◆ What to produce:
Somewhere below is a line with "a write. -/" and, later, a line with "case bounds =>"; repeat those two lines and all the lines between them, exactly as they are.

◆ Dataset extract:
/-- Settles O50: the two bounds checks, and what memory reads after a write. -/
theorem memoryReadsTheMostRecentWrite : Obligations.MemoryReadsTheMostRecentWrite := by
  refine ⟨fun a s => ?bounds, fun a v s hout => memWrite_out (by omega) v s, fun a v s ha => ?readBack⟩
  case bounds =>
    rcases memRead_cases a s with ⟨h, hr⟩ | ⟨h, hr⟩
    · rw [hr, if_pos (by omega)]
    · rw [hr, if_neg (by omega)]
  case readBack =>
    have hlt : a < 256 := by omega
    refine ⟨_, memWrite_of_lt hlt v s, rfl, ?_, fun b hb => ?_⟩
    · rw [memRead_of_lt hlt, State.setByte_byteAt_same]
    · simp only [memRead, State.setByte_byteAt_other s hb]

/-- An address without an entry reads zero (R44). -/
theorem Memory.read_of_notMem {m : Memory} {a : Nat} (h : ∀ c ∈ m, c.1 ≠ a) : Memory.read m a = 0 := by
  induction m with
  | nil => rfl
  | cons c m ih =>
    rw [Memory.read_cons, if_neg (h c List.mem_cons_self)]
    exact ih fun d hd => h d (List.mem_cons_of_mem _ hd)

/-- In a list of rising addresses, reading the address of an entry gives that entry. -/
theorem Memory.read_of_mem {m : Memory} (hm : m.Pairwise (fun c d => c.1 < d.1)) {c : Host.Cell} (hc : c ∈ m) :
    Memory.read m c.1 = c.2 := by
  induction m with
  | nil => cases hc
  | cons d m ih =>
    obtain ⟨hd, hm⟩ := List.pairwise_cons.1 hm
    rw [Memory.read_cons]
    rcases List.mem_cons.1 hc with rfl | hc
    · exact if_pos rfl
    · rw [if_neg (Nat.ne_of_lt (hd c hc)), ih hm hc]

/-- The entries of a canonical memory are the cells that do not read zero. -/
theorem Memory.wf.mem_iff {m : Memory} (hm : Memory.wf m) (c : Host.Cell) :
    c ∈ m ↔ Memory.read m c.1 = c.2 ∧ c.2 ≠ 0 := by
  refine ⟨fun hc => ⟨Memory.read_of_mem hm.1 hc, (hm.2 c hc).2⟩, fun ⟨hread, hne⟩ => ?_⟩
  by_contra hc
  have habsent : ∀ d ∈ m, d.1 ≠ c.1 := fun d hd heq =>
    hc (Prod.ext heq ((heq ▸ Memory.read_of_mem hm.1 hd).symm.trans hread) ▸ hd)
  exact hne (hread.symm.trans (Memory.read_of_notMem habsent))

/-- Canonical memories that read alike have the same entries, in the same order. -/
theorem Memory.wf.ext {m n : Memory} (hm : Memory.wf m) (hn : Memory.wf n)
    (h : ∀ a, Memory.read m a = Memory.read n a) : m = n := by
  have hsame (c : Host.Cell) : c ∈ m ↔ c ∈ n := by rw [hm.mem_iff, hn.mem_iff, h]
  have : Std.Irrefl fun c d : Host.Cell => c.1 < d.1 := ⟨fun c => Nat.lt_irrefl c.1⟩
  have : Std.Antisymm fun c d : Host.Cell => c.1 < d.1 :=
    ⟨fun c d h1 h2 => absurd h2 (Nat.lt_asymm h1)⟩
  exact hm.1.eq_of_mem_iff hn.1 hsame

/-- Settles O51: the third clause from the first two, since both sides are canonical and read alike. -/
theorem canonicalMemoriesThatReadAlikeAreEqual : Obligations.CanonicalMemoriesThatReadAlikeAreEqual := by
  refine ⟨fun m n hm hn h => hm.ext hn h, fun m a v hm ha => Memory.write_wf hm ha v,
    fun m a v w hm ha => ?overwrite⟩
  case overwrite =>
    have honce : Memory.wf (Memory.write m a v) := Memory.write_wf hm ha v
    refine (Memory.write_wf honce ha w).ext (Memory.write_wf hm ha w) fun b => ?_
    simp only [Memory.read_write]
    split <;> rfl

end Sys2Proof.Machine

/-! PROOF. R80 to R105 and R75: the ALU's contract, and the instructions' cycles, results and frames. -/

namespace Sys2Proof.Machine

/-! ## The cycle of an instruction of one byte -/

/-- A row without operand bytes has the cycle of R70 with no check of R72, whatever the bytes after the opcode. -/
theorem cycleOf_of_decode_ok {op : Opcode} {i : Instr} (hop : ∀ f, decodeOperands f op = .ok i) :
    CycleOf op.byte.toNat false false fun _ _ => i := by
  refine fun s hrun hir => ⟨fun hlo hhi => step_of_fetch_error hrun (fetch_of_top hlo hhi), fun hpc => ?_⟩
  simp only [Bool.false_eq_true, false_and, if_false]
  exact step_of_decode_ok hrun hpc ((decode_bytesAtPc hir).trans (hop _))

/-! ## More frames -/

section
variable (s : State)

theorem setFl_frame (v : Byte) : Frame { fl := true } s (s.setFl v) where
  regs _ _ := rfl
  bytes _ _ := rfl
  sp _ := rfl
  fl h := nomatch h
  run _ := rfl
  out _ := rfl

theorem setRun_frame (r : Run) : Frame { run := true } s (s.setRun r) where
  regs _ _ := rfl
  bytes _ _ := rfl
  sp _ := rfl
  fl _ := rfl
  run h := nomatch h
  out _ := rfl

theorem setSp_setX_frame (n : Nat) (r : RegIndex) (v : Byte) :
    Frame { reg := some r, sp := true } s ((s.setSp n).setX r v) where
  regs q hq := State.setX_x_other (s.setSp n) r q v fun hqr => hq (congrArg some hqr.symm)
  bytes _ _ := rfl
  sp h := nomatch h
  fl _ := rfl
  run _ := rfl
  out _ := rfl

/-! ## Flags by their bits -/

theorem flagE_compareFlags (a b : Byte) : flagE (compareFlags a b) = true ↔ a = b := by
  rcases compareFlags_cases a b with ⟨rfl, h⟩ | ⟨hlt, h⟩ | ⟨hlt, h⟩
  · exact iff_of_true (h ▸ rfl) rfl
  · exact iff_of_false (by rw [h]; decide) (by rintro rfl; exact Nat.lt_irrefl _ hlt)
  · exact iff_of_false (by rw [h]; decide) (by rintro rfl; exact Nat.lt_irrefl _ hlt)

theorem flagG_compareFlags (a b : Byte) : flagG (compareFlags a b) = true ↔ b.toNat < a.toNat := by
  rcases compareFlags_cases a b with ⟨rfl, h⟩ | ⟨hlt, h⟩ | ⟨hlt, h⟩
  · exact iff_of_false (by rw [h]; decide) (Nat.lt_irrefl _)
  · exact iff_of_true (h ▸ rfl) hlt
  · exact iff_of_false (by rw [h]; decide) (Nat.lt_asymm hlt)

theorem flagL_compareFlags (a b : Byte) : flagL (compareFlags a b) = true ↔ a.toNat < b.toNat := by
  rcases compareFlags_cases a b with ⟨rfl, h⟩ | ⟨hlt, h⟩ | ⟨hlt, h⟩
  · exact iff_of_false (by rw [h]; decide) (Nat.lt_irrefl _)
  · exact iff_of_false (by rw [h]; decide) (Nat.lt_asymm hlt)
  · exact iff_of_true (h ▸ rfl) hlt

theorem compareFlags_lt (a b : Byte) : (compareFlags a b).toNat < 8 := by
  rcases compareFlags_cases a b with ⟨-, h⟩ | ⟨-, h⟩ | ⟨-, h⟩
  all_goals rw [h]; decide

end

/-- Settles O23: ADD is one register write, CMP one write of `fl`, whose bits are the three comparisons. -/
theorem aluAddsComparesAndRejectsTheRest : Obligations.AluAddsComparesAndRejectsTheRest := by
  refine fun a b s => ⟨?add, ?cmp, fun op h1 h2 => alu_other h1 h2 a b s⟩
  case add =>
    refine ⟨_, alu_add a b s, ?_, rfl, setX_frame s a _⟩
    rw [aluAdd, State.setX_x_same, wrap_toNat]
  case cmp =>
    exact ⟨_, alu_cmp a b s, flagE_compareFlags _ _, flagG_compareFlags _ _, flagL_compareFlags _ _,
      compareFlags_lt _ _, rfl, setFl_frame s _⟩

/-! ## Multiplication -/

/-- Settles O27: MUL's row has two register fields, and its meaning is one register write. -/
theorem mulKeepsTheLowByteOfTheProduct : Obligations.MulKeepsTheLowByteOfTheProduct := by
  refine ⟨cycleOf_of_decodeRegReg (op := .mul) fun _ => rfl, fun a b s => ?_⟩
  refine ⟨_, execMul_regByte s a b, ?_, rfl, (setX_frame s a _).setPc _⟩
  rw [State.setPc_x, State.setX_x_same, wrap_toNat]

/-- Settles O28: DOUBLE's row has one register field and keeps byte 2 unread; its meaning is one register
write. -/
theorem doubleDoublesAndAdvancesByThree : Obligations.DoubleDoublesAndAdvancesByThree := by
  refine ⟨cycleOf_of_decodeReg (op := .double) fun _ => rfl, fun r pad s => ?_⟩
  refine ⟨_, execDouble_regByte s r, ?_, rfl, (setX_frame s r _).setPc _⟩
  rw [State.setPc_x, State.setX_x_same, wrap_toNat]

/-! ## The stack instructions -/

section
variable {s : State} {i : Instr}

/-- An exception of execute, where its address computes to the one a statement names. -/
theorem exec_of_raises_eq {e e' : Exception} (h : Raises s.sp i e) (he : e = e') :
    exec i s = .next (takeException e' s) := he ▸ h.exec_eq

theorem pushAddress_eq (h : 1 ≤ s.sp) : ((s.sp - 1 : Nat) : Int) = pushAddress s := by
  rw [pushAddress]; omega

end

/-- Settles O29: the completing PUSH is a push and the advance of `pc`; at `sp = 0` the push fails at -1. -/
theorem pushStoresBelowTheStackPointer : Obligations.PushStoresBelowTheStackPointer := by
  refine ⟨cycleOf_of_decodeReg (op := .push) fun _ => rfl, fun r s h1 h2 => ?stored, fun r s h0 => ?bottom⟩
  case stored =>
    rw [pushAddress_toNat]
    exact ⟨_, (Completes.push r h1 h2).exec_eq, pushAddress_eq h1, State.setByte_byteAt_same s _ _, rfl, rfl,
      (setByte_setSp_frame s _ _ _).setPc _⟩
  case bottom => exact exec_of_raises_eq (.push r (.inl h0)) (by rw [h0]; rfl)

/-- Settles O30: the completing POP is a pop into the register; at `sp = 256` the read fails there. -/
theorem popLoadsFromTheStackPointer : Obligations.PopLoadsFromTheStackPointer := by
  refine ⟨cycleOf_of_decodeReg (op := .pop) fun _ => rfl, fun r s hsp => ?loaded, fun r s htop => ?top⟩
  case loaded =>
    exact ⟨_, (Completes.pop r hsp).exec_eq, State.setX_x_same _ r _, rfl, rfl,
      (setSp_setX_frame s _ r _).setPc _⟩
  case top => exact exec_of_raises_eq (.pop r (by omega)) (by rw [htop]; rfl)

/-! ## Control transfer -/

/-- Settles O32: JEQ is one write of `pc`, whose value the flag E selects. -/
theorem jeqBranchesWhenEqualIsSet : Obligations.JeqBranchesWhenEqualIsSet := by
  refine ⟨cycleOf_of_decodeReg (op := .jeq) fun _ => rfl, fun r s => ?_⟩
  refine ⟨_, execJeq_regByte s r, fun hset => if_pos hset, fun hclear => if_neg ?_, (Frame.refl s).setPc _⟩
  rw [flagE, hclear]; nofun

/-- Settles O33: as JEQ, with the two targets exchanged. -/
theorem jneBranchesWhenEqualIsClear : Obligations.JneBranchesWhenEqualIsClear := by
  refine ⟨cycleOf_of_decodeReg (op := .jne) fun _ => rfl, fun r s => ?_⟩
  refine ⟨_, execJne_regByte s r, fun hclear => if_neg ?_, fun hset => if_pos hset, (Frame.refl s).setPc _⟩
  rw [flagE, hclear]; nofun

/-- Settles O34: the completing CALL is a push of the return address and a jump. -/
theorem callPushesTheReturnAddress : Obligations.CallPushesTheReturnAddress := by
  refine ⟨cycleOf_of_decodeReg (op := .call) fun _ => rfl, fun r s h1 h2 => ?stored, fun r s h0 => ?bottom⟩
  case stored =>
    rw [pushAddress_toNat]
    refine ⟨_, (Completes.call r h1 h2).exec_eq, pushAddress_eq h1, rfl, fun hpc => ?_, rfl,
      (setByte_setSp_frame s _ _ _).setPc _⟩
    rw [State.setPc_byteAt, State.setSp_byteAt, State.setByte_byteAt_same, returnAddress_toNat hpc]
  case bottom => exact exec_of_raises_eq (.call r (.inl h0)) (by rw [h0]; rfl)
--
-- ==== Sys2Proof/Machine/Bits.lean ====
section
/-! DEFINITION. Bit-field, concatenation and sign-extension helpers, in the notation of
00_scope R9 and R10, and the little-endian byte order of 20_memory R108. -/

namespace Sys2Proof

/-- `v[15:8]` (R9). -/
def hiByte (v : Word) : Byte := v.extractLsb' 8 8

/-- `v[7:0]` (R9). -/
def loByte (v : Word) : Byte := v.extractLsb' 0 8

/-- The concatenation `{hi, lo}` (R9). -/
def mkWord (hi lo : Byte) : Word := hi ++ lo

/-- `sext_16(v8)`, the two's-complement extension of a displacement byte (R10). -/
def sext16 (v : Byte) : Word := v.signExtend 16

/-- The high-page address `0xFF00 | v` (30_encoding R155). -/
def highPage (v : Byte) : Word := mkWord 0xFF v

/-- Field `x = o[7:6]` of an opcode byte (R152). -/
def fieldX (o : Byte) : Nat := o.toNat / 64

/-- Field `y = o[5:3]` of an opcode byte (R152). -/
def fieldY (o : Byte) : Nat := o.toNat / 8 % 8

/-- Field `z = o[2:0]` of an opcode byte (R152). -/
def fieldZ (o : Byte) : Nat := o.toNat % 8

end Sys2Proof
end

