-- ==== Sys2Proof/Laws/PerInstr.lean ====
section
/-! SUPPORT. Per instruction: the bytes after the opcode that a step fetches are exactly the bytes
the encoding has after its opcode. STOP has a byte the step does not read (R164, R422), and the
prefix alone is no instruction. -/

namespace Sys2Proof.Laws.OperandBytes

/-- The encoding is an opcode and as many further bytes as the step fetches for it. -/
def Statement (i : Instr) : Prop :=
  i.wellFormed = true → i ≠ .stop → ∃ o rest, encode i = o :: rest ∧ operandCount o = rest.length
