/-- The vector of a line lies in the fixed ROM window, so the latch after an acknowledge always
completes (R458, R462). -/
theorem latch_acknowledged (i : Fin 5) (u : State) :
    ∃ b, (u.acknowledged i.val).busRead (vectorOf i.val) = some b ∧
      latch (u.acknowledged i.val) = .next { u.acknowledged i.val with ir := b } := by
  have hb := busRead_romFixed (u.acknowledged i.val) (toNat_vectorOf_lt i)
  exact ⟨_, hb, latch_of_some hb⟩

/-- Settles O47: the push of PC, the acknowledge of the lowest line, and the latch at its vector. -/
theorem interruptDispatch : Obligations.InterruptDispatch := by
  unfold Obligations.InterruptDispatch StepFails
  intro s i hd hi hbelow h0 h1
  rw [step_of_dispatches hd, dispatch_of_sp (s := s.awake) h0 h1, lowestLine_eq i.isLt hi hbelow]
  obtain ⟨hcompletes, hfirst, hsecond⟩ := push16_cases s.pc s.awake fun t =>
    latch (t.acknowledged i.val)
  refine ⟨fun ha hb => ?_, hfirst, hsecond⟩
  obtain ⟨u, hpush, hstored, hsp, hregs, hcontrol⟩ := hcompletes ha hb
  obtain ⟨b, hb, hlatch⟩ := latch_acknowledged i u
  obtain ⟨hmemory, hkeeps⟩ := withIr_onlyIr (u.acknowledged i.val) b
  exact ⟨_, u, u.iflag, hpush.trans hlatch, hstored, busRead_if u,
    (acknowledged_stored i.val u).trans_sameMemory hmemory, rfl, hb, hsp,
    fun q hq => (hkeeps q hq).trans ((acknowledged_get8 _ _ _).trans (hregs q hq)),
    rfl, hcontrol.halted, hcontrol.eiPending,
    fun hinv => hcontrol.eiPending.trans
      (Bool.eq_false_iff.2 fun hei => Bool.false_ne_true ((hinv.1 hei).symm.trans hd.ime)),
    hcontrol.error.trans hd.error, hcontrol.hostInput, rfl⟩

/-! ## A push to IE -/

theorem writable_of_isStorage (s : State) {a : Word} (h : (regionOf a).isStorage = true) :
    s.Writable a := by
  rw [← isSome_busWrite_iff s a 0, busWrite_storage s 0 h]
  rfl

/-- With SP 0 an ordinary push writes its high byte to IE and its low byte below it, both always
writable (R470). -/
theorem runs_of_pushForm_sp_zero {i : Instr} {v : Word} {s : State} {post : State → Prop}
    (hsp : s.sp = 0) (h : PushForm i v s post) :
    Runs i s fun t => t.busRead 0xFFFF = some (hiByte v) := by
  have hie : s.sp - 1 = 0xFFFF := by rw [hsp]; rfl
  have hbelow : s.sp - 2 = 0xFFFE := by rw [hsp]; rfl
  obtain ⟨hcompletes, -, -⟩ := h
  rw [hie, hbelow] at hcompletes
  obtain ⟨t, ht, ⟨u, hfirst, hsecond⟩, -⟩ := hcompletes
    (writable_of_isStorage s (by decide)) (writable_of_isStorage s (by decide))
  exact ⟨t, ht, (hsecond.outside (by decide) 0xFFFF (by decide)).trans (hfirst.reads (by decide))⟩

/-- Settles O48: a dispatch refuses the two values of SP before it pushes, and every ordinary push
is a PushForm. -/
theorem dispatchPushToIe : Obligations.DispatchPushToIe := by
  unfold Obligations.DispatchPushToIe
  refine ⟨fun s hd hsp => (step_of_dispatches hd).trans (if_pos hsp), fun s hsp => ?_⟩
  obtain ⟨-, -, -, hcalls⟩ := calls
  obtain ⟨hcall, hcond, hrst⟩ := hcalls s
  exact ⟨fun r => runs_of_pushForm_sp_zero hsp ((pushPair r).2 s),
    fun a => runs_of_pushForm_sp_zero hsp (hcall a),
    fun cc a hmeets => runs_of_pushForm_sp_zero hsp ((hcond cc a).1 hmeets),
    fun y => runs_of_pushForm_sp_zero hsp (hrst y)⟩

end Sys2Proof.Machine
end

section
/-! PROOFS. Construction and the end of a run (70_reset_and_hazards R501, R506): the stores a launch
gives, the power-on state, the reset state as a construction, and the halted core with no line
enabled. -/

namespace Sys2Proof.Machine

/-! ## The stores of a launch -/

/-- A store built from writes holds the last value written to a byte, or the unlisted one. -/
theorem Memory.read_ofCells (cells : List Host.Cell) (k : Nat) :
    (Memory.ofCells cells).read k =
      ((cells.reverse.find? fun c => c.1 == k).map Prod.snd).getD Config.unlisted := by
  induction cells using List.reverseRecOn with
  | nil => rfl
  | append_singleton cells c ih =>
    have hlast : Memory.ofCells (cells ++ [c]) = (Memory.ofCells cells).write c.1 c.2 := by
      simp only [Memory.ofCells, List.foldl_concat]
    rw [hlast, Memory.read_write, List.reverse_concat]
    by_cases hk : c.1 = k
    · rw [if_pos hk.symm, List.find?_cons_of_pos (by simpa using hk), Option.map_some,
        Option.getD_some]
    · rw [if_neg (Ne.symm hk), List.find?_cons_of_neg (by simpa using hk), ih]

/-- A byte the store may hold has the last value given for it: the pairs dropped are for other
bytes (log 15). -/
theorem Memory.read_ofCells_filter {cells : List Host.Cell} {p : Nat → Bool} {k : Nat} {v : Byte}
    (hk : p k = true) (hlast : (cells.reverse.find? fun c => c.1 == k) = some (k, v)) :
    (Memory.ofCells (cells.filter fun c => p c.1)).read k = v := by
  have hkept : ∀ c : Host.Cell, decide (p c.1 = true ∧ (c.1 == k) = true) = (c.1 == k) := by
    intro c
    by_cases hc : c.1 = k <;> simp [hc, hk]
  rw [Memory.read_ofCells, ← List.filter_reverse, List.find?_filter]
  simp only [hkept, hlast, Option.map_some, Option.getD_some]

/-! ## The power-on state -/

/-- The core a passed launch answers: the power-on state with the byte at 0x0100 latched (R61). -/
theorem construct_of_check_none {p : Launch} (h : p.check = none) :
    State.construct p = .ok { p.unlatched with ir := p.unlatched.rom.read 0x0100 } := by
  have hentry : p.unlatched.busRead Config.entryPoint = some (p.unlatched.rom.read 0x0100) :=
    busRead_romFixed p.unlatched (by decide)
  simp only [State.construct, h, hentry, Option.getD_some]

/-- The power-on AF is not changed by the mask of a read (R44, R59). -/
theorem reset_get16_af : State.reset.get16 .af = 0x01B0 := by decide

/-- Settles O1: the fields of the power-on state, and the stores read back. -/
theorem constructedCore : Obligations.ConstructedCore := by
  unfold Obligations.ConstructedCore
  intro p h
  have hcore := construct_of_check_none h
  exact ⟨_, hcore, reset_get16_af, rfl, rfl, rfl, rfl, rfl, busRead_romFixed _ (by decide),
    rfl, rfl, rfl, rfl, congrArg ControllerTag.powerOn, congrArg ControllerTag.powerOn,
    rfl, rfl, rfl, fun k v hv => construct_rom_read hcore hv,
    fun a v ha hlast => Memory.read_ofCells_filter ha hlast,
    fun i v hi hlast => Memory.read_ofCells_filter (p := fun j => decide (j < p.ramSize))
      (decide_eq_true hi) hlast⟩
---
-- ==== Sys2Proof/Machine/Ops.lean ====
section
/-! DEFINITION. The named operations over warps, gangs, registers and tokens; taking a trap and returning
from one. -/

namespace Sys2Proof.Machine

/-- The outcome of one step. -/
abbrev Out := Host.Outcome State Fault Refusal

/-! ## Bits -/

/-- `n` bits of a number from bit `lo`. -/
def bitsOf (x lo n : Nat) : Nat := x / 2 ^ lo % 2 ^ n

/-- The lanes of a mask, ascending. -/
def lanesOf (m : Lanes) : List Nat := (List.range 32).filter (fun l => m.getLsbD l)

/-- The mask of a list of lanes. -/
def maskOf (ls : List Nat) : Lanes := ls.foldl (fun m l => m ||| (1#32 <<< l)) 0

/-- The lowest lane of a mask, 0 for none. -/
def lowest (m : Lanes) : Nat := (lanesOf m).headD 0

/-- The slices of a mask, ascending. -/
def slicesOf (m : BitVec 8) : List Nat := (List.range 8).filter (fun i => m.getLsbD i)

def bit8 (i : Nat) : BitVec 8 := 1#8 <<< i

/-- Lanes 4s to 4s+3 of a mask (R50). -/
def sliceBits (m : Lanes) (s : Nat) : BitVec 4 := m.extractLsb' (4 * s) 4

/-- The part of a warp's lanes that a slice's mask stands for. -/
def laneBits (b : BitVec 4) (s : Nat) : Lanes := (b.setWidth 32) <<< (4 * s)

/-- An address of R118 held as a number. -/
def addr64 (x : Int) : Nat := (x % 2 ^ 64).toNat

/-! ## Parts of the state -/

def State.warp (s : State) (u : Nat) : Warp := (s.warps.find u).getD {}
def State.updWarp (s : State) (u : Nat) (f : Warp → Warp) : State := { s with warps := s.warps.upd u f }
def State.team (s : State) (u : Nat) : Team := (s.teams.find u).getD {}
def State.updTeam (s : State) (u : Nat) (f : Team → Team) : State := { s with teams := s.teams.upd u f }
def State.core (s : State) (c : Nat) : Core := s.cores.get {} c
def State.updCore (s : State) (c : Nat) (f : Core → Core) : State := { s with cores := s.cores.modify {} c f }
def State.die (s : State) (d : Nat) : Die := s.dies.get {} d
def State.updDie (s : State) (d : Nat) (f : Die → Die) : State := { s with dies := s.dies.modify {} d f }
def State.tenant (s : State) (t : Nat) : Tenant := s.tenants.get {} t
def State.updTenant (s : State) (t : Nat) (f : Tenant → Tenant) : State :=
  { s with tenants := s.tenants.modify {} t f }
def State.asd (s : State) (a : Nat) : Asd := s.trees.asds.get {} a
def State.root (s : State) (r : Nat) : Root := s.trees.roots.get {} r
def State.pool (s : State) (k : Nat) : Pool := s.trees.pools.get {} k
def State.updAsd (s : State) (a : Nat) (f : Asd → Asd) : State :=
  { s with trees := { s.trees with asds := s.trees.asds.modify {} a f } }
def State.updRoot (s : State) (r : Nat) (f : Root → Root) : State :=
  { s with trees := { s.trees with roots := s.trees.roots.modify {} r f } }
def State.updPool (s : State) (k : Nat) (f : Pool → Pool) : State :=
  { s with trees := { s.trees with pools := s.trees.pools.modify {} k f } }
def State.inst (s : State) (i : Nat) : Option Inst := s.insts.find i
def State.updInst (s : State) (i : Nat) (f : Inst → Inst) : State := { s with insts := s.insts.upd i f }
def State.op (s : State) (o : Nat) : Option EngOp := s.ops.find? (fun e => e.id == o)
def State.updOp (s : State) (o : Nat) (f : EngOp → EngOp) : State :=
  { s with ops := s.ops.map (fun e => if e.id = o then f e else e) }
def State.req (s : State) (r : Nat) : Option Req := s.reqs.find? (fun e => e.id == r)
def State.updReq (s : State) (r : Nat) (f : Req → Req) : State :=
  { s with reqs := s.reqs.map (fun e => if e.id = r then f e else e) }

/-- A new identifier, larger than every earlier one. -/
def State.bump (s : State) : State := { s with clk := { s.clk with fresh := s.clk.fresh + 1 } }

◆ Solution for this exercise:
/-- Settles O50: the two bounds checks, and what memory reads after a write. -/
theorem memoryReadsTheMostRecentWrite : Obligations.MemoryReadsTheMostRecentWrite := by
  refine ⟨fun a s => ?bounds, fun a v s hout => memWrite_out (by omega) v s, fun a v s ha => ?readBack⟩
  case bounds =>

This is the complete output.